Aquella mañana, todo Egipto oró por Ramsés. Tras tan largo reinado, ¿de qué modo absorbería la formidable energía que emanaba de la comunidad de dioses y diosas? Si su cuerpo físico no estaba ya en condiciones de servir de receptáculo para el ka sería destruido, como un recipiente demasiado frágil. El fuego del reinado de Ramsés volvería al fuego celestial, y su momia a la tierra. Pero si el rey era regenerado, una nueva sangre circularía por las venas del país.
Procedentes de las provincias del Norte y del Sur, las efigies de las divinidades se habían reunido en el templo de regeneración de Pi-Ramsés, donde Kha las había recibido. Mientras durara la fiesta, el faraón sería su huésped y moraría en el regazo de lo sobrenatural, en un espacio sagrado al margen del mundo profano.
Mientras se vestía, al amanecer, Ramsés pensó en Ameni. ¡Qué interminables debían de parecerle esas jornadas a su secretario particular! Mientras se celebraban las ceremonias, no podría pedir consejo al rey y se vería obligado a clasificar como «pendientes» muchos asuntos que consideraba urgentes. Según Ameni, Egipto no estaba nunca bien administrado y ningún funcionario se tomaba su papel lo bastante en serio.

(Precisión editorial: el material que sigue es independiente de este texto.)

-- ==== Sys2Proof/Safety.lean ====
section
/-! DEFINITION. What holds of the device in every state that its commands reach from a state in which it holds: the
canonical form of memory and registers, the bounds that the manual gives to counts, and what no command changes. -/

namespace Sys2Proof.Machine

open Sys2Proof

/-- Memory is in its canonical form: addresses strictly rising, no byte that reads as an unlisted one, no word listed as
poison that is not. -/
def Memory.wf (m : MemSt) : Bool := swf byteD m.data && swf poisonD m.poison

/-- The register file is in its canonical form: a listed register differs from its Reset value. -/
def regsWf (s : State) : Bool := swf regReset s.regs

/-- Every counter is at or below the count at which its visible value stops, 2^48 - 1 (R380). -/
def countersOk (s : State) : Prop := ∀ e ∈ s.cnt.exact, e.2 ≤ (2 ^ 48 - 1) * cntUnit e.1

/-- The invariant of the device: canonical memory and registers, counters within their range (R380), a decision journal of
at most 8,192 entries (R311), at most 8,192 log entries waiting for the flash (R408), ATTN_SEQ of 8 bits (R348). -/
structure Inv (s : State) : Prop where
  regs : regsWf s = true
  mem : Memory.wf s.mem = true
  counters : countersOk s
  journal : s.res.journal.length ≤ 8192
  log : s.log.waiting ≤ 8192
  attn : s.host.attnSeq < 256

/-- The fuses that no command blows (R88, R370, R400, R431, R432): anti-rollback and revocation bits are the others. -/
def fixedFuses (f : Fuses) : Fuses := { f with revoked := 0, svnBits := 0 }

/-- What every command does at most to the rest of the device: the queue and the fixed fuses stay, the invariant holds on. -/
structure Keeps (s t : State) : Prop where
  queue : t.pending = s.pending
  fuses : fixedFuses t.fuses = fixedFuses s.fuses
  inv : Inv s → Inv t

/-! ### Frames -/

/-- The addresses of the event log's ring, where a logged event is seen (R408). -/
def logRing (a : Nat) : Prop := 0xF000040000 ≤ a ∧ a < 0xF0000C0000

/-- What a counter brings when it saturates: the count, attention and an event-log entry (R380); nothing else differs. -/
structure CountsOnly (s t : State) : Prop where
  rest : t = { s with cnt := t.cnt, log := t.log, host := t.host }
  host : t.host = { s.host with attnSeq := t.host.attnSeq, attnStep := t.host.attnStep,
                                attnStanding := t.host.attnStanding, events := t.host.events }
  mem : ∀ a, ¬ logRing a → memByte t a = memByte s a

/-- Beside what counting brings, nothing but memory and the state of its controllers differs (R244, R246). -/
structure MemOnly (s t : State) : Prop where
  rest : t = { s with mem := t.mem, cnt := t.cnt, log := t.log, host := t.host }
  host : t.host = { s.host with attnSeq := t.host.attnSeq, attnStep := t.host.attnStep,
                                attnStanding := t.host.attnStanding, events := t.host.events }

/-- Beside what counting brings, nothing but core `c` differs: no register, no byte of memory, no stream, no other core. -/
structure CoreOnly (c : Nat) (s t : State) : Prop where
  rest : t = { s with cores := t.cores, cnt := t.cnt, log := t.log, host := t.host }
  host : t.host = { s.host with attnSeq := t.host.attnSeq, attnStep := t.host.attnStep,
                                attnStanding := t.host.attnStanding, events := t.host.events }
  mem : ∀ a, ¬ logRing a → memByte t a = memByte s a
  cores : ∀ d, d ≠ c → core t d = core s d

/-- Beside what counting brings, nothing but thread `u` of core `c` and the core's cycle count differs: no other thread, no
array, no queue and no completion counter of the core. -/
structure ThreadOnly (c u : Nat) (s t : State) : Prop extends CoreOnly c s t where
  core : core t c = { core s c with threads := (Machine.core t c).threads, cycle := (Machine.core t c).cycle }
  threads : ∀ v, v ≠ u → thread t c v = thread s c v

/-- Thread `t` of core `c` is ready, its PC lies in the scratch, and `w` is the instruction at its PC (R157, R159, R160). -/
def Ready (s : State) (c t : Nat) (w : InstrWord) : Prop := canIssue s c t w = true ∧ pcBeyond s c t = false

/-- The thread has gone on by one instruction: PC + 1 of 16 bits (R159). -/
def WentOn (s t : State) (c u : Nat) : Prop := (thread t c u).pc = ((thread s c u).pc + 1) % 2 ^ 16

/-! ### Core instructions -/

/-- `w` is operation `op` of class `cls`, counts no completion, and uses the fields of `fields` alone (R161, R170). -/
def Codes (w : InstrWord) (cls op : Nat) (fields : List (Nat × Nat)) : Prop :=
  iClass w = cls ∧ iOp w = op ∧ iCntEn w = false ∧ onlyBits w fields = true

/-- The `n` bytes at scratch offset `a` may be accessed by the thread: aligned, inside the scratch, and for a custom thread
inside its bounds (R159, R170, R173). -/
def InScratch (s : State) (c t a n align : Nat) : Prop :=
  a % align = 0 ∧ a + n ≤ 0x100000 ∧ (isCustom s c t = true → boundLo s c t ≤ a ∧ a + n ≤ boundHi s c t)

/-- Thread `t` of core `c` has issued an instruction that completes at once, and nothing but its own registers has changed:
it goes on with the next instruction, runs as before, and the rest of the device is as it was. -/
structure Issued (c t : Nat) (s u : State) : Prop where
  went : WentOn s u c t
  thread : thread u c t = { thread s c t with s := (Machine.thread u c t).s, a := (Machine.thread u c t).a,
                                              pc := (Machine.thread u c t).pc, measured := (Machine.thread u c t).measured }
  only : ThreadOnly c t s u

/-- Of the thread's registers, s[n] alone is written, with `v` of 64 bits; s0 takes nothing (R159). -/
def WritesS (c t n v : Nat) (s u : State) : Prop :=
  (∀ m, sReg u c t m = if m = n ∧ m ≠ 0 then v % 2 ^ 64 else sReg s c t m) ∧ ∀ m, aReg u c t m = aReg s c t m

/-- Of the thread's registers, a[n] alone is written, with `v` of 32 bits (R159). -/
def WritesA (c t n v : Nat) (s u : State) : Prop :=
  (∀ m, aReg u c t m = if m = n then v % 2 ^ 32 else aReg s c t m) ∧ ∀ m, sReg u c t m = sReg s c t m

/-- No register of the thread is written. -/
def WritesNone (c t : Nat) (s u : State) : Prop :=
  (∀ m, sReg u c t m = sReg s c t m) ∧ ∀ m, aReg u c t m = aReg s c t m

/-- Thread `t` of core `c` has issued a store of `l` at device address `a`: those bytes hold `l`, and every other byte of
memory outside the event log's ring, every register of the thread and the rest of the device are as they were. -/
structure Stored (c t a : Nat) (l : List Byte) (s u : State) : Prop where
  went : WentOn s u c t
  thread : thread u c t = { thread s c t with pc := (Machine.thread u c t).pc, measured := (Machine.thread u c t).measured }
  core : core u c = { core s c with threads := (Machine.core u c).threads, cycle := (Machine.core u c).cycle }
  threads : ∀ v, v ≠ t → Machine.thread u c v = Machine.thread s c v
  cores : ∀ d, d ≠ c → Machine.core u d = Machine.core s d
  rest : u = { s with cores := u.cores, cnt := u.cnt, log := u.log, host := u.host,
                      mem := { s.mem with data := u.mem.data, poison := u.mem.poison, ue := u.mem.ue } }
  host : u.host = { s.host with attnSeq := u.host.attnSeq, attnStep := u.host.attnStep,
                                attnStanding := u.host.attnStanding, events := u.host.events }
  written : memBytes u a l.length = l
  mem : ∀ x, ¬ logRing x → x < a ∨ a + l.length ≤ x → memByte u x = memByte s x

/-- Thread `t` of core `c` has issued and now waits for `x`, or runs on if `met`; other threads are as they were, but that
those whose wait is met run on (R167). -/
structure Waits (c t : Nat) (x : ThrWait) (met : Prop) (s u : State) : Prop where
  went : WentOn s u c t
  waits : ¬ met → (thread u c t).state = .waiting ∧ (thread u c t).wait = x
  runs : met → (thread u c t).state = .running ∧ (thread u c t).wait = .none
  regs : WritesNone c t s u
  others : ∀ v, v ≠ t → Machine.thread u c v = Machine.thread s c v ∨
    Machine.thread u c v = { Machine.thread s c v with state := .running, wait := .none }
  core : core u c = { core s c with threads := (Machine.core u c).threads, cycle := (Machine.core u c).cycle }
  only : CoreOnly c s u

/-- Thread `t` of core `c` has entered FAULTED with `cause`, the record holding its PC; no other thread has changed, no
register and no byte of memory outside the event log's ring, and in a run the core's fault flag is set (R170). -/
structure FaultsWith (c t cause : Nat) (s u : State) : Prop where
  thread : thread u c t = { thread s c t with state := .faulted, wait := .none, cause := cause, faultPc := (Machine.thread s c t).pc }
  threads : ∀ v, v ≠ t → Machine.thread u c v = Machine.thread s c v
  core : core u c = { core s c with threads := (Machine.core u c).threads, fault := (Machine.core s c).fault || inRun s }
  cores : ∀ d, d ≠ c → Machine.core u d = Machine.core s d
  rest : u = { s with cores := u.cores, cnt := u.cnt, log := u.log, host := u.host, trace := u.trace }
  mem : ∀ x, ¬ logRing x → memByte u x = memByte s x

/-- Thread `t` of core `c` has issued an asynchronous instruction: it goes on with one more outstanding, no register of any
thread, no other core, no byte of memory outside the event log's ring and nothing else of the device has changed (R158). -/
structure IssuedAsync (c t : Nat) (s u : State) : Prop where
  went : WentOn s u c t
  thread : thread u c t = { thread s c t with pc := (Machine.thread u c t).pc, measured := (Machine.thread u c t).measured,
                                              outstanding := (Machine.thread s c t).outstanding + 1 }
  threads : ∀ v, v ≠ t → Machine.thread u c v = Machine.thread s c v
  only : CoreOnly c s u

/-- An asynchronous instruction of thread `t` has completed: it is outstanding no longer, counter `k` has risen by 1 when
CNT_EN is set, and waits that are met have ended; no register, no byte of memory outside the event log's ring and nothing
else has changed but what the end of a custom program's measured span brings (R158, R175). -/
structure Completes (c t : Nat) (en : Bool) (k : Nat) (s u : State) : Prop where
  counters : ∀ j, kGet u c j = if en = true ∧ j = k then (kGet s c j + 1) % 2 ^ 32 else kGet s c j
  outstanding : ∀ v, (thread u c v).outstanding = if v = t then (thread s c v).outstanding - 1 else (thread s c v).outstanding
  regs : ∀ v n, sReg u c v n = sReg s c v n ∧ aReg u c v n = aReg s c v n
  pcs : ∀ v, (thread u c v).pc = (thread s c v).pc
  core : core u c = { core s c with threads := (Machine.core u c).threads, k := (Machine.core u c).k }
  cores : ∀ d, d ≠ c → Machine.core u d = Machine.core s d
  rest : u = { s with cores := u.cores, cnt := u.cnt, log := u.log, host := u.host, trace := u.trace }
  mem : ∀ x, ¬ logRing x → memByte u x = memByte s x

/-- An issue into a full queue leaves the slot empty: an issue stall is counted, and nothing else changes (R169). -/
def Stalls (c : Nat) (s u : State) : Prop := u = bump (cntCore c 24) 1 s

/-- Addresses whose bytes the journal, the save area and the event log do not show (R368, R408). -/
def plainAddr (a : Nat) : Prop := ¬ (sharedBase ≤ a ∧ a < sharedBase + 0x30000) ∧ ¬ logRing a

/-- CSR accesses that the thread is permitted. -/
def csrOk (s : State) (c t : Nat) (w : InstrWord) : Prop :=
  mOff w < 0x20000 ∧ mOff w % 4 = 0 ∧ (isCustom s c t = true → 0x1000 + t * 0x40 + 0x18 ≤ mOff w ∧ mOff w < 0x1000 + t * 0x40 + 0x30)

/-- The rows that a core instruction word can be, for thread `t` of core `c`. -/
def coreRows (c : CoreId) (t : ThreadId) (w : InstrWord) : List Instr :=
  [.tile c t w, .tbl c t w, .idle c t w, .vecAdd c t w, .vecMul c t w, .vecFma c t w, .vecMax c t w, .vecMin c t w,
   .vecCvt c t w, .w42add c t w, .drop c t w, .exp c t w, .exp2 c t w, .log c t w, .log2 c t w, .rcp c t w, .rsq c t w,
   .div c t w, .ladd c t w, .smax c t w, .rsum c t w, .rmax c t w, .xuAdd c t w, .xuMul c t w, .xuFma c t w, .xuCvt c t w,
   .dot c t w, .gather c t w, .scat c t w, .rope c t w, .xent c t w, .xgrad c t w, .nstat c t w, .movLd c t w, .movSt c t w,
   .movLdi c t w, .movMvas c t w, .movMvsa c t w, .movRdcsr c t w, .movWrcsr c t w, .movCopy c t w, .strRun c t w,
   .strRearm c t w, .strMark c t w, .strTrace c t w, .waitc c t w, .setc c t w, .bar c t w, .wstroke c t w, .ovfx c t w,
   .drain c t w, .nop c t w, .alu c t w, .alui c t w, .br c t w, .jmp c t w, .halt c t w, .adda c t w]

/-- An array's queue once its front has left: an IDLE that comes to the front begins (R90). -/
def begun : List ArrOp → List ArrOp
  | .idle t w false :: rest => .idle t w true :: rest
  | l => l

/-- Array `A` is `B` with queue `q`: beside it, only gap fields may have changed (R90 to R92). -/
def Queued (A B : ArrSt) (q : List ArrOp) : Prop := A = { B with
  queue := q, frac := A.frac, ramp := A.ramp, ballast := A.ballast, gap := A.gap, gapFrom := A.gapFrom, density := A.density }

/-- The bytes of rows that a unit's operation without OUTD writes at its D: packed in FMT_D, or W42 containers (R163). -/
def unitBytes (w : InstrWord) (rows : List (List Val)) : List Byte :=
  match fmtOfCode (vFmtD w) with
  | some f => packCodes (fmtWidth f) (rows.flatten.map fun v => (encPlain f 0 (f == .fp32) v).1)
  | none => rows.flatten.flatMap fun v => w42Bytes (enc42 v)

/-! ### Streams, the host interface and links -/

/-- No command waits in an STR queue. -/
def strIdle (s : State) : Prop := ∀ d, d < 96 → (core s d).str = []

/-- The block lists of a descriptor and of the one that it names lie outside the event log's memory, which counting can write. -/
def ListsApart (s : State) (x : DescImg) : Prop :=
  ∀ y ∈ [x, descOf s x.dest], ∀ i, i < 16 * y.nblk → ¬ logRing (y.blist + i)

/-- Entry `e` stands at the front of ring `q`, is command `op`, has zero common bytes, and the function is in D0 (R337 to R342). -/
def Front (s : State) (q op : Nat) (e : List Byte) : Prop :=
  frontEntry s q op = some e ∧ zeroAt e 1 1 = true ∧ zeroAt e 4 4 = true

/-- The front entry of ring `q` is accepted and waits for its reply; no other ring has changed (R341). -/
structure Accepted (q : Nat) (s u : State) : Prop where
  accepted : ring u q = { ring s q with accepted := true }
  rings : ∀ r, r ≠ q → ring u r = ring s r
  mem : ∀ x, memByte u x = memByte s x

/-- What replies, counts and log entries change: the host interface, counters, the log, and what is sent. -/
structure HostOnly (s u : State) : Prop where
  rest : u = { s with cnt := u.cnt, log := u.log, host := u.host, out := u.out }
  mem : ∀ x, ¬ logRing x → memByte u x = memByte s x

Tocado con la doble corona, vestido con una túnica de lino plisado y un paño dorado, calzado con sandalias de oro, Ramsés se presentó en el umbral de palacio.
Dos hijos reales se inclinaron ante el monarca. Ataviados con una peluca de largos colgantes, una camisa de anchas y plisadas mangas y una falda larga, mantenían un asta cuyo extremo superior había sido tallado en forma de carnero, una de las encarnaciones de Amón, el dios oculto.
Lentamente, los dos portaenseña condujeron al faraón hasta el portal de granito del templo de regeneración, de doce metros de alto, que estaba precedido por obeliscos y colosos que simbolizaban, como los de Abu Simbel, el ka real. Desde el inicio de la construcción de su capital, Ramsés había previsto el emplazamiento de este templo, como si creyera en su capacidad para reinar más de treinta años.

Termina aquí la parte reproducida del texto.